On New Year’s Eve thousands of protesters gathered for a candlelight vigil in many public venues set aside to usher 2009, a protest tactic used last year (pictured, June protests against law allowing US meat imports). Even the Bosingak bell tower on Seoul’s Jong-no (Bell Street) was the scene of a demonstration.
Online meeting places like the Anti-MB Café, the Society of Candlelight Demonstration Arrestees and Citizen Action to Eradicate Traitorous Groups spread the word to get out as many people as possible.
Trade unions like the National Union of Media Workers (NUMW) and the Korean Teachers and Education Workers Union (KTU) also joined the initiative.
Using candles demonstrators wrote protest slogans on the streets against the policies promoted by the government of the Grand National Party, which holds a comfortable majority in parliament.

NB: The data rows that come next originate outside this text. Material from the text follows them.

-- ==== Sys2Proof/Laws/State.lean ====
section
/-! SUPPORT. What each update of the state leaves in each field: one lemma per field per update, so that no proof unfolds a
record update. -/

namespace Sys2Proof.Machine

/-! ### rxStore -/

@[simp] theorem rxStore_seq (i : Nat) (b : Byte) (s : State) : (rxStore i b s).seq = s.seq := rfl
@[simp] theorem rxStore_done (i : Nat) (b : Byte) (s : State) : (rxStore i b s).done = s.done := rfl
@[simp] theorem rxStore_fault (i : Nat) (b : Byte) (s : State) : (rxStore i b s).fault = s.fault := rfl
@[simp] theorem rxStore_cancelPending (i : Nat) (b : Byte) (s : State) : (rxStore i b s).cancelPending = s.cancelPending := rfl
@[simp] theorem rxStore_lastOp (i : Nat) (b : Byte) (s : State) : (rxStore i b s).lastOp = s.lastOp := rfl
@[simp] theorem rxStore_cause (i : Nat) (b : Byte) (s : State) : (rxStore i b s).cause = s.cause := rfl
@[simp] theorem rxStore_faultCause (i : Nat) (b : Byte) (s : State) : (rxStore i b s).faultCause = s.faultCause := rfl
@[simp] theorem rxStore_result (i : Nat) (b : Byte) (s : State) : (rxStore i b s).result = s.result := rfl
@[simp] theorem rxStore_debugEn (i : Nat) (b : Byte) (s : State) : (rxStore i b s).debugEn = s.debugEn := rfl
@[simp] theorem rxStore_irqEn (i : Nat) (b : Byte) (s : State) : (rxStore i b s).irqEn = s.irqEn := rfl
@[simp] theorem rxStore_hsLimit (i : Nat) (b : Byte) (s : State) : (rxStore i b s).hsLimit = s.hsLimit := rfl
@[simp] theorem rxStore_hsAttempts (i : Nat) (b : Byte) (s : State) : (rxStore i b s).hsAttempts = s.hsAttempts := rfl
@[simp] theorem rxStore_frRes (i : Nat) (b : Byte) (s : State) : (rxStore i b s).frRes = s.frRes := rfl
@[simp] theorem rxStore_frEscCnt (i : Nat) (b : Byte) (s : State) : (rxStore i b s).frEscCnt = s.frEscCnt := rfl
@[simp] theorem rxStore_frLen (i : Nat) (b : Byte) (s : State) : (rxStore i b s).frLen = s.frLen := rfl
@[simp] theorem rxStore_frHaveLen (i : Nat) (b : Byte) (s : State) : (rxStore i b s).frHaveLen = s.frHaveLen := rfl
@[simp] theorem rxStore_frEscFlag (i : Nat) (b : Byte) (s : State) : (rxStore i b s).frEscFlag = s.frEscFlag := rfl
@[simp] theorem rxStore_frCnt (i : Nat) (b : Byte) (s : State) : (rxStore i b s).frCnt = s.frCnt := rfl
@[simp] theorem rxStore_frBufsize (i : Nat) (b : Byte) (s : State) : (rxStore i b s).frBufsize = s.frBufsize := rfl
@[simp] theorem rxStore_waOff (i : Nat) (b : Byte) (s : State) : (rxStore i b s).waOff = s.waOff := rfl
@[simp] theorem rxStore_waLen (i : Nat) (b : Byte) (s : State) : (rxStore i b s).waLen = s.waLen := rfl
@[simp] theorem rxStore_rxbuf (i : Nat) (b : Byte) (s : State) : (rxStore i b s).rxbuf = memInsert s.rxbuf i b := rfl
@[simp] theorem rxStore_txbuf (i : Nat) (b : Byte) (s : State) : (rxStore i b s).txbuf = s.txbuf := rfl
@[simp] theorem rxStore_events (i : Nat) (b : Byte) (s : State) : (rxStore i b s).events = s.events := rfl
@[simp] theorem rxStore_cfg (i : Nat) (b : Byte) (s : State) : (rxStore i b s).cfg = s.cfg := rfl
@[simp] theorem rxStore_rxDraw (i : Nat) (b : Byte) (s : State) : (rxStore i b s).rxDraw = s.rxDraw := rfl
@[simp] theorem rxStore_txDraw (i : Nat) (b : Byte) (s : State) : (rxStore i b s).txDraw = s.txDraw := rfl
@[simp] theorem rxStore_answer (i : Nat) (b : Byte) (s : State) : (rxStore i b s).answer = s.answer := rfl
@[simp] theorem rxStore_pending (i : Nat) (b : Byte) (s : State) : (rxStore i b s).pending = s.pending := rfl

/-! ### rxClear -/

@[simp] theorem rxClear_seq (s : State) : (rxClear s).seq = s.seq := rfl
@[simp] theorem rxClear_done (s : State) : (rxClear s).done = s.done := rfl
@[simp] theorem rxClear_fault (s : State) : (rxClear s).fault = s.fault := rfl
@[simp] theorem rxClear_cancelPending (s : State) : (rxClear s).cancelPending = s.cancelPending := rfl
@[simp] theorem rxClear_lastOp (s : State) : (rxClear s).lastOp = s.lastOp := rfl
@[simp] theorem rxClear_cause (s : State) : (rxClear s).cause = s.cause := rfl
@[simp] theorem rxClear_faultCause (s : State) : (rxClear s).faultCause = s.faultCause := rfl
@[simp] theorem rxClear_result (s : State) : (rxClear s).result = s.result := rfl
@[simp] theorem rxClear_debugEn (s : State) : (rxClear s).debugEn = s.debugEn := rfl
@[simp] theorem rxClear_irqEn (s : State) : (rxClear s).irqEn = s.irqEn := rfl
@[simp] theorem rxClear_hsLimit (s : State) : (rxClear s).hsLimit = s.hsLimit := rfl
@[simp] theorem rxClear_hsAttempts (s : State) : (rxClear s).hsAttempts = s.hsAttempts := rfl
@[simp] theorem rxClear_frRes (s : State) : (rxClear s).frRes = s.frRes := rfl
@[simp] theorem rxClear_frEscCnt (s : State) : (rxClear s).frEscCnt = s.frEscCnt := rfl
@[simp] theorem rxClear_frLen (s : State) : (rxClear s).frLen = s.frLen := rfl
@[simp] theorem rxClear_frHaveLen (s : State) : (rxClear s).frHaveLen = s.frHaveLen := rfl
@[simp] theorem rxClear_frEscFlag (s : State) : (rxClear s).frEscFlag = s.frEscFlag := rfl
@[simp] theorem rxClear_frCnt (s : State) : (rxClear s).frCnt = s.frCnt := rfl
@[simp] theorem rxClear_frBufsize (s : State) : (rxClear s).frBufsize = s.frBufsize := rfl
@[simp] theorem rxClear_waOff (s : State) : (rxClear s).waOff = s.waOff := rfl
@[simp] theorem rxClear_waLen (s : State) : (rxClear s).waLen = s.waLen := rfl
@[simp] theorem rxClear_rxbuf (s : State) : (rxClear s).rxbuf = [] := rfl
@[simp] theorem rxClear_txbuf (s : State) : (rxClear s).txbuf = s.txbuf := rfl
@[simp] theorem rxClear_events (s : State) : (rxClear s).events = s.events := rfl
@[simp] theorem rxClear_cfg (s : State) : (rxClear s).cfg = s.cfg := rfl
@[simp] theorem rxClear_rxDraw (s : State) : (rxClear s).rxDraw = s.rxDraw + 1 := rfl
@[simp] theorem rxClear_txDraw (s : State) : (rxClear s).txDraw = s.txDraw := rfl
@[simp] theorem rxClear_answer (s : State) : (rxClear s).answer = s.answer := rfl
@[simp] theorem rxClear_pending (s : State) : (rxClear s).pending = s.pending := rfl

/-! ### txStore -/

@[simp] theorem txStore_seq (i : Nat) (b : Byte) (s : State) : (txStore i b s).seq = s.seq := rfl
@[simp] theorem txStore_done (i : Nat) (b : Byte) (s : State) : (txStore i b s).done = s.done := rfl
@[simp] theorem txStore_fault (i : Nat) (b : Byte) (s : State) : (txStore i b s).fault = s.fault := rfl
@[simp] theorem txStore_cancelPending (i : Nat) (b : Byte) (s : State) : (txStore i b s).cancelPending = s.cancelPending := rfl
@[simp] theorem txStore_lastOp (i : Nat) (b : Byte) (s : State) : (txStore i b s).lastOp = s.lastOp := rfl
@[simp] theorem txStore_cause (i : Nat) (b : Byte) (s : State) : (txStore i b s).cause = s.cause := rfl
@[simp] theorem txStore_faultCause (i : Nat) (b : Byte) (s : State) : (txStore i b s).faultCause = s.faultCause := rfl
@[simp] theorem txStore_result (i : Nat) (b : Byte) (s : State) : (txStore i b s).result = s.result := rfl
@[simp] theorem txStore_debugEn (i : Nat) (b : Byte) (s : State) : (txStore i b s).debugEn = s.debugEn := rfl
@[simp] theorem txStore_irqEn (i : Nat) (b : Byte) (s : State) : (txStore i b s).irqEn = s.irqEn := rfl
@[simp] theorem txStore_hsLimit (i : Nat) (b : Byte) (s : State) : (txStore i b s).hsLimit = s.hsLimit := rfl
@[simp] theorem txStore_hsAttempts (i : Nat) (b : Byte) (s : State) : (txStore i b s).hsAttempts = s.hsAttempts := rfl
@[simp] theorem txStore_frRes (i : Nat) (b : Byte) (s : State) : (txStore i b s).frRes = s.frRes := rfl
@[simp] theorem txStore_frEscCnt (i : Nat) (b : Byte) (s : State) : (txStore i b s).frEscCnt = s.frEscCnt := rfl
@[simp] theorem txStore_frLen (i : Nat) (b : Byte) (s : State) : (txStore i b s).frLen = s.frLen := rfl
@[simp] theorem txStore_frHaveLen (i : Nat) (b : Byte) (s : State) : (txStore i b s).frHaveLen = s.frHaveLen := rfl
@[simp] theorem txStore_frEscFlag (i : Nat) (b : Byte) (s : State) : (txStore i b s).frEscFlag = s.frEscFlag := rfl
@[simp] theorem txStore_frCnt (i : Nat) (b : Byte) (s : State) : (txStore i b s).frCnt = s.frCnt := rfl
@[simp] theorem txStore_frBufsize (i : Nat) (b : Byte) (s : State) : (txStore i b s).frBufsize = s.frBufsize := rfl
@[simp] theorem txStore_waOff (i : Nat) (b : Byte) (s : State) : (txStore i b s).waOff = s.waOff := rfl
@[simp] theorem txStore_waLen (i : Nat) (b : Byte) (s : State) : (txStore i b s).waLen = s.waLen := rfl
@[simp] theorem txStore_rxbuf (i : Nat) (b : Byte) (s : State) : (txStore i b s).rxbuf = s.rxbuf := rfl
@[simp] theorem txStore_txbuf (i : Nat) (b : Byte) (s : State) : (txStore i b s).txbuf = memInsert s.txbuf i b := rfl
@[simp] theorem txStore_events (i : Nat) (b : Byte) (s : State) : (txStore i b s).events = s.events := rfl
@[simp] theorem txStore_cfg (i : Nat) (b : Byte) (s : State) : (txStore i b s).cfg = s.cfg := rfl
@[simp] theorem txStore_rxDraw (i : Nat) (b : Byte) (s : State) : (txStore i b s).rxDraw = s.rxDraw := rfl
@[simp] theorem txStore_txDraw (i : Nat) (b : Byte) (s : State) : (txStore i b s).txDraw = s.txDraw := rfl
@[simp] theorem txStore_answer (i : Nat) (b : Byte) (s : State) : (txStore i b s).answer = s.answer := rfl
@[simp] theorem txStore_pending (i : Nat) (b : Byte) (s : State) : (txStore i b s).pending = s.pending := rfl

About 160 police squads were also deployed in the Bosingak area to monitor the protest.
“Today’s candlelight demonstration is a warning that if they continue to ignore the will of the people, they will be judged for it in due time,” said walk supervisor Rev Jeong Yeon-gil.
NUMW members took part in the demonstration to protest against the government’s media laws, pledging they would continue their action in early 2009.
About 2,000 union members had gathered in front of the National Assembly building on Wednesday afternoon for a general strike assembly to protect democracy against what they see as a media grab.
In the evening, they met in front of the Korea Press Center on Sejongno Boulevard for a candlelight demonstration to inform people about the purpose and goals of their action.